First find the line with "Mode), p.length < 2 ^ 32 →" in the entries below, then set down exactly every line through the line with "(s.fsm ≠ .exited → m ≠ s.respMode →", that line included.

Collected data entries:
- Opening Delimiter -

-- ==== Sys2Proof/Certificates/Slice0/Obligations.lean ====
section
/-! DEFINITION. The statements for the provers. Each docstring names the rules of spec/ it formalises, or says whose choice
a clause rests on. Where a statement gives the whole next state, or what `frameRead` says, of an engine in AWAIT_SOF,
READ_HEADER or EXITED, the values of REQ_CMD, REQ_ARG0, REQ_LEN and REQ_MODE in it are the model's choice (R23 does not define
them there; log entry 23). -/

open Sys2Proof
open Sys2Proof.Machine

/-! ### CRC32C and the hex codec (spec/40_crc_hex.md) -/

/-- R102: the CRC of a concatenation is the CRC of the second part seeded with the CRC of the first, as CRC32C returns it. -/
def Obligations.CrcOfConcatenationIsSeeded : Prop :=
  ∀ (seed : U32) (a b : List Byte) (s : State),
    exec (.crc32c seed (a ++ b)) s
      = .next { s with returns := s.returns ++ [.u32 (crc32c (crc32c seed a) b)] }

/-- R100: CRC32C returns to the caller the value of the pseudocode, and changes nothing else: the empty sequence gives the
seed; each byte enters at bit 0 and is shifted out by 8 turns with the reflected polynomial, between the two complements;
and the rule's example. -/
def Obligations.CrcFollowsBitwisePseudocode : Prop :=
  (∀ (seed : U32) (data : List Byte) (s : State),
    exec (.crc32c seed data) s = .next { s with returns := s.returns ++ [.u32 (crc32c seed data)] }) ∧
  (∀ seed : U32, crc32c seed [] = seed) ∧
  (∀ (seed : U32) (data : List Byte) (b : Byte),
    crc32c seed (data ++ [b])
      = ~~~ ((fun c : U32 => if c.getLsbD 0 then (c >>> 1) ^^^ 0x82F63B78#32 else c >>> 1)^[8]
          (~~~ (crc32c seed data) ^^^ b.setWidth 32))) ∧
  crc32c 0#32 [0x31#8, 0x32#8, 0x33#8, 0x34#8, 0x35#8, 0x36#8, 0x37#8, 0x38#8, 0x39#8] = 0xE3069283#32

/-- R103: HEX2NIBBLE by the three ranges of digits; every other byte gives 0xFFFFFFFF. -/
def Obligations.HexDigitValueByRange : Prop :=
  ∀ (ch : Byte) (s : State), ∃ v : U32,
    exec (.hex2nibble ch) s = .next { s with returns := s.returns ++ [.u32 v] } ∧
    (if 0x30 ≤ ch.toNat ∧ ch.toNat ≤ 0x39 then v.toNat = ch.toNat - 0x30
     else if 0x61 ≤ ch.toNat ∧ ch.toNat ≤ 0x66 then v.toNat = ch.toNat - 0x61 + 10
     else if 0x41 ≤ ch.toNat ∧ ch.toNat ≤ 0x46 then v.toNat = ch.toNat - 0x41 + 10
     else v = 0xFFFFFFFF#32)

/-- R104: ATOHEX shifts and ORs character by character; the empty sequence gives 0; an invalid character makes the value
0xFFFFFFFF at its step, and in an 8-character field leaves every bit above the later characters one, and below them what the
later characters alone give; decoding is case-insensitive. -/
def Obligations.AtohexShiftsAndOrs : Prop :=
  (∀ (chars : List Byte) (s : State),
    exec (.atohex chars) s = .next { s with returns := s.returns ++ [.u32 (atohex chars)] }) ∧
  atohex [] = 0#32 ∧
  (∀ (chars : List Byte) (c : Byte), atohex (chars ++ [c]) = (atohex chars <<< 4) ||| hex2nibble c) ∧
  (∀ (before : List Byte) (c : Byte), hex2nibble c = 0xFFFFFFFF#32 → atohex (before ++ [c]) = 0xFFFFFFFF#32) ∧
  (∀ (before after : List Byte) (c : Byte) (i : Nat), before.length + 1 + after.length = 8 →
    hex2nibble c = 0xFFFFFFFF#32 → i < 32 →
    (atohex (before ++ c :: after)).getLsbD i
      = if 4 * after.length ≤ i then true else (atohex after).getLsbD i) ∧
  (∀ chars : List Byte, atohex (chars.map fun c => if 0x61#8 ≤ c ∧ c ≤ 0x66#8 then c - 0x20#8 else c) = atohex chars)

/-- R106, R105: HEX2STR's character k is the uppercase digit of bits 31-4k .. 28-4k. -/
def Obligations.HexStringHasUppercaseDigits : Prop :=
  ∀ (v : U32) (s : State), ∃ out : List Byte,
    exec (.hex2str v) s = .next { s with returns := s.returns ++ [.bytes out] } ∧ out.length = 8 ∧
    ∀ k, k < 8 → out[k]? =
      [0x30#8, 0x31#8, 0x32#8, 0x33#8, 0x34#8, 0x35#8, 0x36#8, 0x37#8, 0x38#8, 0x39#8,
        0x41#8, 0x42#8, 0x43#8, 0x44#8, 0x45#8, 0x46#8][v.toNat / 16 ^ (7 - k) % 16]?

/-- R109: the two round trips, as the operations return them. In the reverse direction an 8-character field comes back as it
was only if it is all uppercase hex digits, and a field of hex digits comes back in uppercase. -/
def Obligations.HexRoundTrips : Prop :=
  (∀ (v : U32) (s : State),
    exec (.hex2str v) s = .next { s with returns := s.returns ++ [.bytes (hex2str v)] } ∧
    exec (.atohex (hex2str v)) s = .next { s with returns := s.returns ++ [.u32 v] }) ∧
  (∀ (b : Byte) (s : State), ∃ hi lo : Byte,
    exec (.pairEncode b) s = .next { s with returns := s.returns ++ [.bytes [hi, lo]] } ∧
    exec (.pairDecode hi lo) s = .next { s with returns := s.returns ++ [.u8 b] }) ∧
  (∀ chars : List Byte, hex2str (atohex chars) = chars →
    chars.length = 8 ∧
    ∀ c ∈ chars, (0x30 ≤ c.toNat ∧ c.toNat ≤ 0x39) ∨ (0x41 ≤ c.toNat ∧ c.toNat ≤ 0x46)) ∧
  (∀ chars : List Byte, chars.length = 8 → (∀ c ∈ chars, hex2nibble c ≠ 0xFFFFFFFF#32) →
    hex2str (atohex chars) = chars.map fun c => if 0x61#8 ≤ c ∧ c ≤ 0x66#8 then c - 0x20#8 else c)

/-- R107: PAIR_ENCODE gives the uppercase digit of the high nibble and then that of the low nibble. -/
def Obligations.PairEncodeHighNibbleFirst : Prop :=
  ∀ (b : Byte) (s : State), ∃ hi lo : Byte,
    exec (.pairEncode b) s = .next { s with returns := s.returns ++ [.bytes [hi, lo]] } ∧
    some hi = [0x30#8, 0x31#8, 0x32#8, 0x33#8, 0x34#8, 0x35#8, 0x36#8, 0x37#8, 0x38#8, 0x39#8,
      0x41#8, 0x42#8, 0x43#8, 0x44#8, 0x45#8, 0x46#8][b.toNat / 16]? ∧
    some lo = [0x30#8, 0x31#8, 0x32#8, 0x33#8, 0x34#8, 0x35#8, 0x36#8, 0x37#8, 0x38#8, 0x39#8,
      0x41#8, 0x42#8, 0x43#8, 0x44#8, 0x45#8, 0x46#8][b.toNat % 16]?

/-- R108: PAIR_DECODE of two digits, and its two corner cases on characters that are no digits. -/
def Obligations.PairDecodeOnAnyCharacters : Prop :=
  ∀ (hi lo : Byte) (s : State), ∃ v : Byte,
    exec (.pairDecode hi lo) s = .next { s with returns := s.returns ++ [.u8 v] } ∧
    v = (atohex [hi, lo]).setWidth 8 ∧
    (if hex2nibble lo = 0xFFFFFFFF#32 then v = 0xFF#8
     else if hex2nibble hi = 0xFFFFFFFF#32 then v.toNat = 0xF0 + (hex2nibble lo).toNat
     else v.toNat = 16 * (hex2nibble hi).toNat + (hex2nibble lo).toNat)

/-! ### Frames sent (spec/42_frame_tx.md) -/

/-- R171, R172, R173: FRAME_ENCODE returns SOF, the 20-byte header, the payload's wire bytes and the hex CRC of header and
wire bytes, and changes nothing else; R75: the frame's length. -/
def Obligations.FrameEncodeLayout : Prop :=
  ∀ (c : Byte) (a : U32) (p : List Byte) (m : Mode) (s : State), p.length < 2 ^ 32 →
    ∃ header wire : List Byte,
      header = [c, 0x2C#8] ++ hex2str a ++ [0x2C#8] ++ hex2str (BitVec.ofNat 32 p.length)
        ++ [if m = .hex then 0x23#8 else 0x25#8] ∧
      header.length = 20 ∧
      wire = (if m = .hex then p.flatMap pairEncode else p) ∧
      wire.length = (if m = .hex then 2 * p.length else p.length) ∧
      exec (.frameEncode c a p m) s
        = .next { s with returns := s.returns ++
            [.bytes ([0x3E#8] ++ header ++ wire ++ hex2str (crc32c 0#32 (header ++ wire)))] } ∧
      (frameEncode c a p m).length = (if m = .hex then 29 + 2 * p.length else 29 + p.length)

/-- R173 and R193 (spec/93_implementation_defined.md O1, O2): a payload of 2^32 bytes or more is refused, by FRAME_ENCODE,
by DISPATCH_RESPONSE and by the response rows. That DISPATCH_RESPONSE is refused outside DISPATCH_WAIT too, where R194 gives it
no step, is the model's choice of which to ask first (log entry 24); so is that a response row is refused for its payload in
EXITED and in the other mode too (log entry 10). -/
def Obligations.PayloadBeyondLengthFieldIsRefused : Prop :=
  ∀ (c : Byte) (k : Kind) (a : U32) (p : List Byte) (m : Mode) (s : State), 2 ^ 32 ≤ p.length →
    exec (.frameEncode c a p m) s = .refused .payloadTooLong ∧
    exec (.dispatchResponse k a p) s = .refused .payloadTooLong ∧
    exec (.respAck a p m) s = .refused .payloadTooLong ∧
    exec (.respNack a p m) s = .refused .payloadTooLong

/-- The model's choice (log entry 10): a response row in RESP_MODE sends in every state but EXITED, although R177 and R194 give
the only moments of a response. What it sends is R174's: the whole frame in RESP_MODE with command byte `A` or `N` (R170), and
one flush (R175); no register changes. -/
def Obligations.ResponseFrameIsSentWithOneFlush : Prop :=
  ∀ (a : U32) (p : List Byte) (s : State), p.length < 2 ^ 32 → s.fsm ≠ .exited →
    exec (.respAck a p s.respMode) s
      = .next { s with tx := s.tx ++ (frameEncode 0x41#8 a p s.respMode).map TxEvent.byte ++ [.flush] } ∧
    exec (.respNack a p s.respMode) s
      = .next { s with tx := s.tx ++ (frameEncode 0x4E#8 a p s.respMode).map TxEvent.byte ++ [.flush] }

/-- R196 (no response in EXITED) and R176, as the model reads them of a response row (log entry 10): in EXITED it stops, and
elsewhere a row in the other mode is refused. That EXITED is asked before the mode is the model's choice (log entry 10). -/
def Obligations.ResponseRowStopsWhereNoneIsSent : Prop :=
  ∀ (a : U32) (p : List Byte) (s : State) (m : Mode), p.length < 2 ^ 32 →
    (s.fsm = .exited → exec (.respAck a p m) s = .fault .exited ∧ exec (.respNack a p m) s = .fault .exited) ∧
    (s.fsm ≠ .exited → m ≠ s.respMode →
      exec (.respAck a p m) s = .refused .notInResponseMode ∧ exec (.respNack a p m) s = .refused .notInResponseMode)

/-- R177: the reason strings are the ASCII bytes of the quoted strings, with the `len` fields the table gives. -/
def Obligations.ReasonStringsAreAscii : Prop :=
  reasonGarbled = "garbled command".toList.map (fun c => BitVec.ofNat 8 c.toNat) ∧ reasonGarbled.length = 0x0F ∧
  reasonCrc = "CRC failure".toList.map (fun c => BitVec.ofNat 8 c.toNat) ∧ reasonCrc.length = 0x0B ∧
  reasonTooMuch = "too much data".toList.map (fun c => BitVec.ofNat 8 c.toNat) ∧ reasonTooMuch.length = 0x0D ∧
  reasonMisordering = "data misordering".toList.map (fun c => BitVec.ofNat 8 c.toNat) ∧ reasonMisordering.length = 0x10

/-! ### Frames received, byte by byte (spec/41_frame_rx.md) -/

/-- R131: in AWAIT_SOF a byte is discarded, or is the SOF. -/
def Obligations.SofStartsAHeader : Prop :=
  ∀ (b : Byte) (s : State), s.fsm = .awaitSof → s.rx = [] →
    exec (.rxByte b) s = .next (if b = 0x3E#8 then { s with hidx := 0, fsm := .readHeader } else s)

/-- R132: a header byte before the 20th is stored, whatever its value, and nothing else changes. -/
def Obligations.HeaderByteIsStored : Prop :=
  ∀ (b : Byte) (s : State), s.fsm = .readHeader → s.rx = [] → s.hidx < 19 →
    exec (.rxByte b) s = .next { s with hdr := s.hdr.setIfInBounds s.hidx b, hidx := s.hidx + 1 }

/-- R133, R135: the 20th header byte, a legal delimiter between legal separators, accepts the header. -/
def Obligations.TwentiethByteAcceptsHeader : Prop :=
  ∀ (b : Byte) (s : State), s.fsm = .readHeader → s.rx = [] → s.hidx = 19 →
    s.hdr[1] = 0x2C#8 → s.hdr[10] = 0x2C#8 → b = 0x23#8 ∨ b = 0x25#8 →
    let hdr := s.hdr.setIfInBounds 19 b
    let mode : Mode := if b = 0x23#8 then .hex else .bin
    let len := atohex ((hdr.toList.drop 11).take 8)
    exec (.rxByte b) s = .next { s with
      hdr := hdr
      hidx := 20
      reqCmd := s.hdr[0]
      reqArg0 := atohex ((hdr.toList.drop 2).take 8)
      reqLen := len
      reqMode := mode
      respMode := mode
      crcAcc := crc32c 0#32 hdr.toList
      pcnt := 0
      phase := 0
      tidx := 0
      fsm := if len = 0#32 then .readCrc else .readPayload }

/-- R133, R134: the 20th header byte of a header with a wrong separator or delimiter ends the frame: with NACK_ON_GARBLED a
NACK "garbled command" in RESP_MODE and a flush, else nothing; STATE becomes AWAIT_SOF and no other register changes. -/
def Obligations.TwentiethByteOfGarbledHeader : Prop :=
  ∀ (b : Byte) (s : State), s.fsm = .readHeader → s.rx = [] → s.hidx = 19 →
    s.hdr[1] ≠ 0x2C#8 ∨ s.hdr[10] ≠ 0x2C#8 ∨ (b ≠ 0x23#8 ∧ b ≠ 0x25#8) →
    exec (.rxByte b) s = .next { s with
      hdr := s.hdr.setIfInBounds 19 b
      hidx := 20
      fsm := .awaitSof
      tx := if s.params.nackOnGarbled then s.tx ++ sent .nack 0#32 reasonGarbled s.respMode else s.tx }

- Closing Delimiter -

=== FINISHED TASK ===
  ∀ (a : U32) (p : List Byte) (s : State) (m : Mode), p.length < 2 ^ 32 →
    (s.fsm = .exited → exec (.respAck a p m) s = .fault .exited ∧ exec (.respNack a p m) s = .fault .exited) ∧
    (s.fsm ≠ .exited → m ≠ s.respMode →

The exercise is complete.